Hi @csplinter - I found the logs from the LinuxKit OS. There is a Tinkerbell worker docker container there that contains the logs.
It says the following fatal error:
got an error while the discovery request: no matching response packet received
May I know if you can shed some lights on what might have caused this error? Thanks.
May I also know if the writefile
action image is a customized one than the Tinkerbell's original one? If so, may I know where is the code that we can refer to?
The reason I asked is because this is the Tinkerbell's: https://github.com/tinkerbell/hub/blob/main/actions/writefile/v1/main.go
blockDevice := os.Getenv("DEST_DISK")
filesystemType := os.Getenv("FS_TYPE")
filePath := os.Getenv("DEST_PATH")
contents := os.Getenv("CONTENTS")
uid := os.Getenv("UID")
gid := os.Getenv("GID")
mode := os.Getenv("MODE")
dirMode := os.Getenv("DIRMODE")
But it doesn't process any input of STATIC_NETPLAN
that is recommended in the EKS Anywhere doc:
https://anywhere.eks.amazonaws.com/docs/getting-started/baremetal/bare-spec/#ubuntu-tinkerbelltemplateconfig-example
Quote:
- environment:
DEST_DISK: /dev/sda2
DEST_PATH: /etc/netplan/config.yaml
STATIC_NETPLAN: true
DIRMODE: "0755"
FS_TYPE: ext4
GID: "0"
MODE: "0644"
UID: "0"
image: public.ecr.aws/eks-anywhere/tinkerbell/hub/writefile:6c0f0d437bde2c836d90b000312c8b25fa1b65e1-eks-a-15
name: write-netplan
timeout: 90
Hi @csplinter - it seems the netplan write file logic is indeed customized for EKSA, and it's dealing with DHCP. So now the error start to correlate. May I know what might have caused this error and how can we mitigate it?

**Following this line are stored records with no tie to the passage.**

-- ==== Sys2Proof/Machine/Float.lean ====
section
/-! DEFINITION. Floating point of the Presses and of tack ADD: exact values, rounding to a format, the subnormal
modes (R607, R997), NaNs (R996), the formats (R998) and the orders of summation (R608, R609). -/

namespace Sys2Proof.Machine

/-- An exact value: a NaN, a signed infinity, or ± m · 2^e with the sign of a zero kept. -/
inductive FVal where
  | nan
  | inf (neg : Bool)
  | fin (neg : Bool) (m : Nat) (e : Int)
  deriving DecidableEq, Repr

/-- A binary format (R998): exponent and mantissa widths, and whether all-ones exponents hold infinities and NaNs
(all formats but E4M3, whose only NaN is S.1111.111). -/
structure Fmt where
  ew : Nat
  mw : Nat
  bias : Nat
  ieee : Bool
  /-- ACVT saturates to the largest finite value instead of going to infinity (R260). -/
  sat : Bool
  /-- The canonical NaN (R996). -/
  nan : Nat
  deriving DecidableEq, Repr

def fmtFP32 : Fmt := ⟨8, 23, 127, true, false, 0x7FC0_0000⟩
def fmtBF16 : Fmt := ⟨8, 7, 127, true, false, 0x7FC0⟩
def fmtFP16 : Fmt := ⟨5, 10, 15, true, false, 0x7E00⟩
def fmtE4M3 : Fmt := ⟨4, 3, 7, false, true, 0x7F⟩
def fmtE5M2 : Fmt := ⟨5, 2, 15, true, true, 0x7E⟩
/-- IEEE 754 binary64, of tack ADD (R516). -/
def fmtFP64 : Fmt := ⟨11, 52, 1023, true, false, 0x7FF8_0000_0000_0000⟩

/-- The value that an encoding stands for (R998). -/
def Fmt.decode (f : Fmt) (w : Nat) : FVal :=
  let neg := w.testBit (f.ew + f.mw)
  let e := w / 2 ^ f.mw % 2 ^ f.ew
  let m := w % 2 ^ f.mw
  if f.ieee ∧ e = 2 ^ f.ew - 1 then (if m = 0 then .inf neg else .nan)
  else if !f.ieee ∧ e = 2 ^ f.ew - 1 ∧ m = 2 ^ f.mw - 1 then .nan
  else if e = 0 then .fin neg m (1 - (f.bias : Int) - f.mw)
  else .fin neg (2 ^ f.mw + m) ((e : Int) - f.bias - f.mw)

/-- Divide by 2^k, to nearest, ties to even. -/
def rne (m k : Nat) : Nat :=
  let q := m / 2 ^ k
  let r := m % 2 ^ k
  if 2 * r < 2 ^ k then q else if 2 ^ k < 2 * r then q + 1 else if q % 2 = 0 then q else q + 1

/-- A mantissa and its exponent, rounded so that the last place is 2^q with `q ≥ low` and at most `p` bits. -/
def roundMant (p : Nat) (low : Option Int) (m : Nat) (e : Int) : Nat × Int :=
  let q0 := e + (Nat.log2 m + 1 : Nat) - p
  let q := match low with
    | some l => max q0 l
    | none => q0
  let r := if q ≤ e then m * 2 ^ (e - q).toNat else rne m (q - e).toNat
  if r = 2 ^ p then (2 ^ (p - 1), q + 1) else (r, q)

/-- The largest finite encoding, without the sign. -/
def Fmt.maxFin (f : Fmt) : Nat :=
  if f.ieee then (2 ^ f.ew - 1) * 2 ^ f.mw - 1 else 2 ^ (f.ew + f.mw) - 2

/-- The encoding with a sign. -/
def Fmt.signed (f : Fmt) (neg : Bool) (w : Nat) : Nat := (if neg then 2 ^ (f.ew + f.mw) else 0) + w

/-- What an overflow or an infinity becomes (R260). -/
def Fmt.overflow (f : Fmt) (neg : Bool) : Nat :=
  f.signed neg (if f.sat then f.maxFin else (2 ^ f.ew - 1) * 2 ^ f.mw)

/-- Round to a format, to nearest with ties to even (R260, R269); `flush` is FTZ or DAZ_FTZ (R997). -/
def Fmt.round (f : Fmt) (flush : Bool) (v : FVal) : Nat :=
  match v with
  | .nan => f.nan
  | .inf neg => f.overflow neg
  | .fin neg m e =>
    if m = 0 then f.signed neg 0
    else
      let u := roundMant (f.mw + 1) none m e
      if flush ∧ u.2 + f.mw < 1 - (f.bias : Int) then f.signed neg 0
      else
        let r := roundMant (f.mw + 1) (some (1 - (f.bias : Int) - f.mw)) m e
        if r.1 < 2 ^ f.mw then f.signed neg r.1
        else
          let w := (r.2 + f.mw + f.bias).toNat * 2 ^ f.mw + (r.1 - 2 ^ f.mw)
          if f.maxFin < w then f.overflow neg else f.signed neg w

/-- An input element, read as zero when it is subnormal under DAZ_FTZ (R607). -/
def Fmt.input (f : Fmt) (daz : Bool) (w : Nat) : FVal :=
  match f.decode w with
  | .fin neg m e => if daz ∧ w / 2 ^ f.mw % 2 ^ f.ew = 0 then .fin neg 0 e else .fin neg m e
  | v => v

/-- The signed integer m · 2^(e − lo). -/
def scaled (neg : Bool) (m : Nat) (e lo : Int) : Int :=
  let a : Int := (m * 2 ^ (e - lo).toNat : Nat)
  if neg then -a else a

/-- The exact sum; a zero sum is +0 unless both addends are negative zeros. -/
def FVal.add : FVal → FVal → FVal
  | .nan, _ => .nan
  | _, .nan => .nan
  | .inf a, .inf b => if a = b then .inf a else .nan
  | .inf a, _ => .inf a
  | _, .inf b => .inf b
  | .fin a m e, .fin b n g =>
    let lo := min e g
    let t := scaled a m e lo + scaled b n g lo
    if t = 0 then .fin (a && b) 0 lo else .fin (decide (t < 0)) t.natAbs lo

/-- The exact product. -/
def FVal.mul : FVal → FVal → FVal
  | .nan, _ => .nan
  | _, .nan => .nan
  | .inf a, .inf b => .inf (a != b)
  | .inf a, .fin b n _ => if n = 0 then .nan else .inf (a != b)
  | .fin a m _, .inf b => if m = 0 then .nan else .inf (a != b)
  | .fin a m e, .fin b n g => .fin (a != b) (m * n) (e + g)

/-- `a < b` among values that are not NaNs. -/
def FVal.lt : FVal → FVal → Bool
  | .nan, _ => false
  | _, .nan => false
  | .inf a, .inf b => a && !b
  | .inf a, .fin _ _ _ => a
  | .fin _ _ _, .inf b => !b
  | .fin a m e, .fin b n g =>
    let lo := min e g
    decide (scaled a m e lo < scaled b n g lo)

/-- The maximum as VMAX takes it (R269): the non-NaN operand, +0 over −0. -/
def FVal.vmax (x y : FVal) : FVal :=
  match x, y with
  | .nan, y => y
  | x, .nan => x
  | x, y =>
    if x.lt y then y else if y.lt x then x
    else match x with
      | .fin true 0 _ => y
      | _ => x

/-- The arithmetic modes in force (R606). -/
structure FMode where
  acc : Nat
  sub : Nat
  deriving DecidableEq, Repr

/-- Subnormal results are flushed. -/
def FMode.flush (m : FMode) : Bool := m.sub == 1 || m.sub == 2
/-- Subnormal inputs are read as zero. -/
def FMode.daz (m : FMode) : Bool := m.sub == 2

/-- An FP32 input of a vector operation. -/
def FMode.in32 (m : FMode) (w : BitVec 32) : FVal := fmtFP32.input m.daz w.toNat

/-- Round a result to FP32. -/
def FMode.out32 (m : FMode) (v : FVal) : BitVec 32 := BitVec.ofNat 32 (fmtFP32.round m.flush v)

/-- One FP32 addition inside a sum: rounded, then taken on as a value (R608). -/
def FMode.add32 (m : FMode) (x y : FVal) : FVal := fmtFP32.decode (fmtFP32.round m.flush (x.add y))

/-- Add adjacent pairs. -/
def FMode.pairs (m : FMode) : List FVal → List FVal
  | x :: y :: t => m.add32 x y :: m.pairs t
  | l => l

/-- A pairwise tree over 2^n values. -/
def FMode.tree (m : FMode) : Nat → List FVal → FVal
  | 0, l => l.headD (.fin false 0 0)
  | n + 1, l => m.tree n (m.pairs l)

/-- A sequential sum from the first value on. -/
def FMode.seqSum (m : FMode) : List FVal → FVal
  | [] => .fin false 0 0
  | x :: t => t.foldl m.add32 x

/-- Cut a list into chunks of `n`, `fuel` at most. -/
def chunks {α : Type} (n : Nat) : Nat → List α → List (List α)
  | 0, _ => []
  | _ + 1, [] => []
  | fuel + 1, l => l.take n :: chunks n fuel (l.drop n)

/-- The sum of products added to an accumulator value, in the accumulation mode's order (R609). -/
def FMode.accumulate (m : FMode) (a : FVal) (ps : List FVal) : FVal :=
  let sums := if m.acc = 1 then (chunks 4 8 ps).map (m.tree 2)
    else if m.acc = 2 then (chunks 8 4 ps).map m.seqSum
    else [m.tree (Nat.log2 ps.length) ps]
  sums.foldl m.add32 a

/-- VADD, VMUL, VFMA, VMAX on one voice (R269). -/
def FMode.vadd (m : FMode) (x y : BitVec 32) : BitVec 32 := m.out32 ((m.in32 x).add (m.in32 y))
def FMode.vmul (m : FMode) (x y : BitVec 32) : BitVec 32 := m.out32 ((m.in32 x).mul (m.in32 y))
def FMode.vfma (m : FMode) (x y z : BitVec 32) : BitVec 32 :=
  m.out32 (((m.in32 x).mul (m.in32 y)).add (m.in32 z))
def FMode.vmax (m : FMode) (x y : BitVec 32) : BitVec 32 := m.out32 ((m.in32 x).vmax (m.in32 y))

end Sys2Proof.Machine
end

got an error while the discovery request: no matching response packet received
What happened: Tinkerbell workflow failed in the EKSA provisioning process.
What you expected to happen: The workflow succeeded.
How to reproduce it (as minimally and precisely as possible): Create an EKSA cluster with an Ubuntu image, instead of the default Bottlerocket one.
Anything else we need to know?: Logs:
Environment:
May I know how to locate the logs and debug the issue?